- Instructions to follow -
Repeat exactly, please, the lines that begin at the start of the listing and end at the line holding "List.replicate 12 ⟨3, 0⟩".

- Data to examine -
-- ==== Sys2Proof/Tests/Slice0.lean ====
section
/-! SUPPORT. Tests of the model on small states: the smoke test of WellFormed, single commands with results taken from the
spec, and for each statement for the provers a witness: concrete states and operands that meet the hypotheses of each of
its clauses. -/

open Sys2Proof Sys2Proof.Machine

namespace Sys2Proof.Tests

set_option Elab.async false

/-! ### Helpers -/

/-- An Almanac with one group of each mode over banks 0 to 2, a raw and a filtered trigger unit, a Conjunction of SOFT
and a ring member's role. -/
def tAlm : Almanac :=
  { banks := List.replicate 4 ⟨0, 0⟩ ++ List.replicate 12 ⟨3, 0⟩
    groups := [some ⟨0, 0, 0, 0, 0, 3, 0, false⟩, some ⟨1, 16, 16, 1, 0, 0xFF, 0, false⟩,
      some ⟨2, 32, 32, 2, 0, 3, 0, false⟩]
    units := [some ⟨0, 0⟩, some ⟨0, 1⟩]
    conjs := [some ⟨0, [(3, 0)]⟩]
    touts := List.replicate 4 (0xFF, 0)
    rlines := List.replicate 16 (0xFF, 0)
    progs := []
    firs := []
    plain := false
    parts := [(100, 0), (100, 0), (100, 0)]
    octets := [(4, 0xFF), (0, 0xFF), (1, 0xFF), (1, 0xFF)]
    privs := []
    role := 1
    genMax := 3
    units64 := 1
    decls := []
    maxW := 215
    deepest := 3
    retain := true
    sections := []
    digest := []
    signed := false
    trusted := false
    host := true }

/-- A loaded device in Feast. -/
def on : State := ({ State.reset with alm := some tAlm } : State).put Reg.almStatus 2

/-- The device `n` ticks after reset. -/
def later (n : Nat) : State := { State.reset with now := n }

/-! ### Witnesses -/

theorem witness_StepRunsTheFrontCommand :
    let s := { State.reset with pending := [Instr.softFire 0, .coldReset 0] };
    s.pending = Instr.softFire 0 :: [Instr.coldReset 0] ∧ State.reset.pending = [] := by decide

theorem witness_EveryStepTakesOneCommand :
    ∃ t, step { State.reset with pending := [Instr.testLogicReset 0, .softFire 0] } = .next t ∧ t.pending = [.softFire 0] :=
  ⟨_, rfl, rfl⟩

theorem witness_EveryStepKeepsSound :
    let s := { State.reset with pending := [Instr.testLogicReset 0] };
    s.mem.wf = true ∧ (∀ c ∈ s.pending, c.wf = true) ∧ ∃ t, step s = .next t := ⟨by decide, by decide, _, rfl⟩

theorem witness_WidthsAndAlignment :
    (¬((4 : Nat) = 4 ∧ 2 % 4 = 0) ∧ ¬((4 : Nat) = 8 ∧ 2 % 8 = 0)) ∧ (¬((8 : Nat) = 4 ∧ 4 % 4 = 0) ∧ ¬((8 : Nat) = 8 ∧ 4 % 8 = 0))
    ∧ 0x10004 % 4 = 0 ∧ 0x10008 % 8 = 0 := by decide

theorem witness_OtherWidthsComplete : ¬((2 : Nat) = 4 ∧ 0 % 4 = 0) ∧ ¬((2 : Nat) = 8 ∧ 0 % 8 = 0) := by decide

theorem witness_SplitQuantities :
    (splitAt Reg.epcSet = some (Reg.epcSet, 3, 0) ∧ splitAt 0x34 = some (0x34, 2, 0) ∧ splitAt 0x38 = some (0x34, 2, 1)
      ∧ (State.reset.read32 .pf0 0x34).2.latches = (State.reset.read32 .pf0 0x34).2.latches)
    ∧ (let v := (State.reset.start 0).readDemand .pf0;
      v.disabledFor .pf0 = false ∧ v.inReset = false ∧ v.recovery = false ∧ v.power ≠ 3 ∧ 0x34 % 4 = 0)
    ∧ (splitAt (0x34 + 4 * 1) = some (0x34, 2, 1) ∧ ∀ x ∈ State.reset.latches, x.1.1 ≠ .pf0)
    ∧ fld (0xFF : Word) 31 8 = 0
    ∧ (let h := keepWord (keepWord [] .pf0 (Reg.epcSet + 4) 7) .pf0 (Reg.epcSet + 8) 0xFF;
      kept h .pf0 (Reg.epcSet + 4) = some 7 ∧ kept h .pf0 (Reg.epcSet + 8) = some 0xFF) := by decide

theorem witness_RegisterWrites :
    let v := State.reset.start 0;
    (∀ off ∈ [0x10100, Reg.pwrCtl, Reg.pwrStatus, Reg.pwrPfCount], v.writeReach .pf0 off true true = .allowed
      ∧ (v.accessDemand .pf0).writeBuffer off 0 = none)
    ∧ regAt 0x10FFC = none ∧ ((regAt Reg.pwrPower).map (fun h => (h.part, h.row.parts,
        h.row.rw ||| h.row.w1c ||| h.row.w1s)) = some (0, 1, 0))
    ∧ ((regAt Reg.pwrCtl).map (fun h => (h.blk, h.part, h.row.parts, decide (h.row.rw ||| h.row.w1c ||| h.row.w1s ≠ 0),
        decide (0x80000000 &&& h.row.rsv ≠ 0), decide (3 &&& h.row.rsv = 0))) = some (.pwr, 0, 1, true, true, true))
    ∧ v.writeReach .pf1 0 true true = .refused 1 ∧ v.inReset = false ∧ v.isHeadOver 63 = false ∧ v.rstLow = false := by decide

theorem witness_Pack36Blocks : (List.replicate 8 (0xFFFFFFFFF : Native)).length = 8 := by decide

theorem witness_ResetsAreRequested :
    let u := (later (2 * second)).start 0;
    (u.rstLow = false ∧ u.writeReach .pf0 Reg.glbReset true true = .allowed ∧ (0 : Word) ≠ 0xA2560001
      ∧ u.progressAt + 2 * second ≤ u.now ∧ u.writeReach .pf1 Reg.glbReset true true = .refused 1)
    ∧ (let u := ({ State.reset with resetStep := .requested } : State).start 0;
      u.rstLow = true ∧ u.writeReach .pf0 Reg.glbReset true true = .allowed ∧ u.now < u.progressAt + 2 * second) := by decide

theorem witness_InternalReset :
    (let u := ({ State.reset with resetStep := .requested } : State).start 0;
      u.resetStep = .requested ∧ ∀ k < 4, u.running k = false)
    ∧ (let u := ({ later (10 * usec) with resetStep := .asserted } : State).start 0;
      u.resetStep = .asserted ∧ u.resetAt + 10 * usec ≤ u.now ∧ u.tripped = [] ∧ tapNeedsReset u.tap = false)
    ∧ (let u := ({ later (10 * usec) with resetStep := .asserted, tap := 0 } : State).start 0;
      u.resetStep = .asserted ∧ u.resetAt + 10 * usec ≤ u.now ∧ u.tripped = [] ∧ tapNeedsReset u.tap = true)
    ∧ State.reset.resetStep ≠ .requested ∧ State.reset.resetStep ≠ .asserted
    ∧ (({ later (10 * usec - 1) with resetStep := .asserted } : State).start 0).now < 10 * usec
    ∧ State.reset.journal.valid = true
    ∧ ({ State.reset with journal := ⟨false, [], [], [], []⟩ } : State).journal.valid = false := by decide

/-- The stacks of a device that has trained them. -/
def up (s : State) : State := (((s.put (Reg.memStatus 0) 2).put (Reg.memStatus 1) 2).put (Reg.memStatus 2) 2).put (Reg.memStatus 3) 2

theorem witness_AlmanacLoads :
    (let u := (up { State.reset with booted := true }).start 0;
      u.almOpen = true ∧ u.booted = true ∧ u.resetStep = .released ∧ u.almState = 0 ∧ u.bit Reg.almBoot 0 = false
        ∧ u.stacksUp = true)
    ∧ (({ State.reset with recovery := true } : State).start 0).almOpen = false ∧ (State.reset.start 0).booted = false
    ∧ (State.reset.start 0).check = none
    ∧ (State.reset.start 0).almState = 0 ∧ (on.start 0).almOpen = true ∧ (on.start 0).almState ≠ 0 ∧ (on.start 0).almState ≠ 5
    ∧ (let u := ({ on with check := some ⟨[], .startLoad true, 0⟩ } : State).start 0;
      u.check = some ⟨[], .startLoad true, 0⟩ ∧ badImage (u.checkCtx true none) [] = some (1, 0xFF, 0))
    ∧ (let u := ({ on with check := some ⟨[], .reload, 0⟩ } : State).start 0;
      u.check = some ⟨[], .reload, 0⟩ ∧ badImage (u.checkCtx true u.alm) [] = some (1, 0xFF, 0)) := by decide

theorem witness_AlmanacReloads :
    (let u := on.start 0;
      u.almOpen = true ∧ u.almState = 2 ∧ u.reloadWait = none ∧ u.reloadInstant = 0 ∧ u.power = 0 ∧ u.move = .steady
        ∧ u.almState ≠ 3)
    ∧ (({ State.reset with recovery := true } : State).start 0).almOpen = false ∧ (on.start 0).reloadWait = none
    ∧ ((State.reset.start 0).almOpen = true ∧ (State.reset.start 0).almState ≠ 2)
    ∧ (let u := (on.setPower 2).start 0; u.almOpen = true ∧ u.almState = 2 ∧ u.reloadWait = none ∧ u.reloadInstant = 0
      ∧ 2 ≤ u.power)
    ∧ (let u := ({ on with reloadWait := some 0 } : State).start 0; u.reloadWait = some 0 ∧ u.now < 0 + 20 * msec)
    ∧ (let u := (on.put Reg.almReloadAt 1).start 0;
      u.almState = 2 ∧ u.reloadWait = none ∧ u.reloadInstant ≠ 0 ∧ u.reloadInstant < u.ep + 2 * usec ∧ u.almOpen = true)
    ∧ (let u := (({ on with nextAlm := some tAlm } : State).put Reg.almStatus 3).start 0;
      u.almState = 3 ∧ u.nextAlm = some tAlm ∧ u.alm = some tAlm ∧ u.reloadAt ≤ u.ep ∧ u.power ≤ 1 ∧ u.almOpen = true)
    ∧ (on.start 0).nextAlm = none
    ∧ (let u := ({ on with reloadWait := some 0, now := 20 * msec } : State).start 0;
      u.reloadWait = some 0 ∧ 0 + 20 * msec ≤ u.now)
    ∧ (let u := (({ on with nextAlm := some tAlm } : State).put Reg.almStatus 4).start 0;
      u.nextAlm = some tAlm ∧ u.alm = some tAlm ∧ u.almState = 4) := by decide +kernel

/-- Bank `b` with some of its fields set. -/
def withBank (s : State) (b : Nat) (f : BankSt → BankSt) : State := s.setBank b (f (s.bankAt b))

theorem witness_ConvertersStart :
    (let v := (withBank { on with sampleLocked := true, now := 2 * msec } 0 (fun x => { x with startAt := some 0 })).start 0;
      (v.bankAt 0).startAt.isSome = true ∧ (v.bankAt 1).startAt = none ∧ (v.bankAt 0).retryAt = none
        ∧ (v.bankAt 0).settleEnd.getD 3 0 = 0 ∧ v.sampleLocked = true ∧ v.ready 0 = false ∧ v.bankMode 0 ≠ 3
        ∧ (v.bankAt 0).startAt = some 0 ∧ 0 + 2 * msec ≤ v.now)
    ∧ (let v := (withBank on 0 (fun x => { x with retryAt := some 0 })).start 0;
      (v.bankAt 0).retryAt = some 0 ∧ 0 ≤ v.now ∧ v.bankMode 0 ≠ 3)
    ∧ (let v := (withBank on 0 (fun x => { x with startAt := some 0 })).start 0;
      (v.bankAt 0).startAt = some 0 ∧ v.now < 0 + 2 * msec)
    ∧ (let v := (withBank { on with now := 5 } 0 (fun x => { x with settleEnd := x.settleEnd.set 0 5 })).start 0;
      (v.bankAt 0).settleEnd.getD 0 0 ≠ 0 ∧ (v.bankAt 0).settleEnd.getD 0 0 ≤ v.now ∧ v.groupOfChan (16 * 0 + 0) = some 0)
    ∧ (let v := (withBank (later 5) 0 (fun x => { x with settleEnd := x.settleEnd.set 3 5 })).start 0;
      (v.bankAt 0).settleEnd.getD 3 0 ≠ 0 ∧ (v.bankAt 0).settleEnd.getD 3 0 ≤ v.now ∧ v.groupOfChan (16 * 0 + 3) = none) := by
  decide

/-- A device whose core PLL is locked and whose Epoch counts. -/
def locked (s : State) : State := ({ s with coreLocked := true, counting := true } : State).put Reg.epcStatus 3

theorem witness_ReferenceAndPlls :
    (let v := State.reset.start 0;
      v.bit Reg.epcStatus 0 = false ∧ v.rd Reg.epcRefCtl 1 0 = 0 ∧ v.coreLocked = false)
    ∧ (let v := (State.reset.put Reg.epcStatus 1).start 0;
      v.bit Reg.epcStatus 0 = true ∧ v.coreLocked = false ∧ v.inReset = false ∧ v.bit Reg.epcStatus 1 = false ∧ v.power ≠ 3
        ∧ v.aonHas = false)
    ∧ (let v := (({ State.reset with aonHas := true } : State).put Reg.epcStatus 1).start 0;
      v.bit Reg.epcStatus 0 = true ∧ v.coreLocked = false ∧ v.aonHas = true ∧ v.aonRc = false)
    ∧ (let v := (locked State.reset).start 0;
      v.bit Reg.epcStatus 0 = true ∧ v.coreLocked = true ∧ v.bit Reg.epcStatus 6 = false ∧ v.bit Reg.epcStatus 1 = true
        ∧ v.sampleLocked = false ∧ v.clockWaits = false ∧ v.move = .steady)
    ∧ (let v := (State.reset.put Reg.epcRefCtl 3).start 0; v.bit Reg.epcStatus 0 = false ∧ v.rd Reg.epcRefCtl 1 0 = 3
      ∧ v.relockAt = none ∧ v.sampleLocked = false)
    ∧ (let v := ({ State.reset with relockAt := some 0 } : State).start 0; v.relockAt = some 0 ∧ v.now < 0 + 10 * msec)
    ∧ (let v := ({ (locked State.reset).setPower 3 with move := .exiting 0 } : State).start 0;
      v.coreLocked = true ∧ v.bit Reg.epcStatus 1 = true ∧ v.sampleLocked = false ∧ v.clockWaits = false ∧ v.move = .exiting 0
        ∧ v.power = 3)
    ∧ (let v := ((locked State.reset).put Reg.epcStatus 0x43).start 0;
      v.bit Reg.epcStatus 6 = true ∧ v.bit Reg.epcStatus 0 = true ∧ v.coreLocked = true)
    ∧ (let v := ({ later (10 * msec) with relockAt := some 0 } : State).start 0;
      v.relockAt = some 0 ∧ 0 + 10 * msec ≤ v.now)
    ∧ (({ State.reset with sampleLocked := true } : State).start 0).sampleLocked = true
    ∧ (let v := ((locked State.reset).put (Reg.bnkConvStatus 0) 16).start 0;
      v.sampleLocked = false ∧ v.coreLocked = true ∧ v.clockWaits = true) := by decide +kernel

theorem witness_EpochLoads :
    ((locked State.reset).start 0).loadRefused = false ∧ (State.reset.start 0).loadRefused = true
    ∧ (State.reset.start 0).discipline = 0
    ∧ (let v := (State.reset.put Reg.epcCtl 0x10).start 0;
      v.discipline ≠ 0 ∧ v.ppsSpaced 0 = true ∧ (v.ppsErr (v.before 0)).natAbs ≤ v.rd Reg.epcPpsGate 31 0
        ∧ v.now < v.ppsLast + second + second / 2)
    ∧ (let v := (({ State.reset with ppsPrev := some 0 } : State).put Reg.epcCtl 0x10).start 0;
      v.discipline ≠ 0 ∧ v.ppsSpaced 0 = false)
    ∧ (let v := ((later (second + second / 2)).put Reg.epcCtl 0x10).start 0;
      v.discipline ≠ 0 ∧ v.ppsLast + second + second / 2 ≤ v.now)
    ∧ (let s := ({ locked State.reset with loadAt := some 8192 } : State); s.loadAt = some 8192 ∧ s.counting = true
      ∧ 8192 ≤ s.now + 8192) := by decide

/-- An event for interval unit 15 as START, and one as STOP. -/
def ivEvents : List Delivery := [⟨.ivStart 15, (3, 0), 0, false, false, 0⟩, ⟨.ivStop 15, (3, 0), 0, false, false, 0⟩]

- Exercise result -
-- ==== Sys2Proof/Tests/Slice0.lean ====
section
/-! SUPPORT. Tests of the model on small states: the smoke test of WellFormed, single commands with results taken from the
spec, and for each statement for the provers a witness: concrete states and operands that meet the hypotheses of each of
its clauses. -/

open Sys2Proof Sys2Proof.Machine

namespace Sys2Proof.Tests

set_option Elab.async false

/-! ### Helpers -/

/-- An Almanac with one group of each mode over banks 0 to 2, a raw and a filtered trigger unit, a Conjunction of SOFT
and a ring member's role. -/
def tAlm : Almanac :=
  { banks := List.replicate 4 ⟨0, 0⟩ ++ List.replicate 12 ⟨3, 0⟩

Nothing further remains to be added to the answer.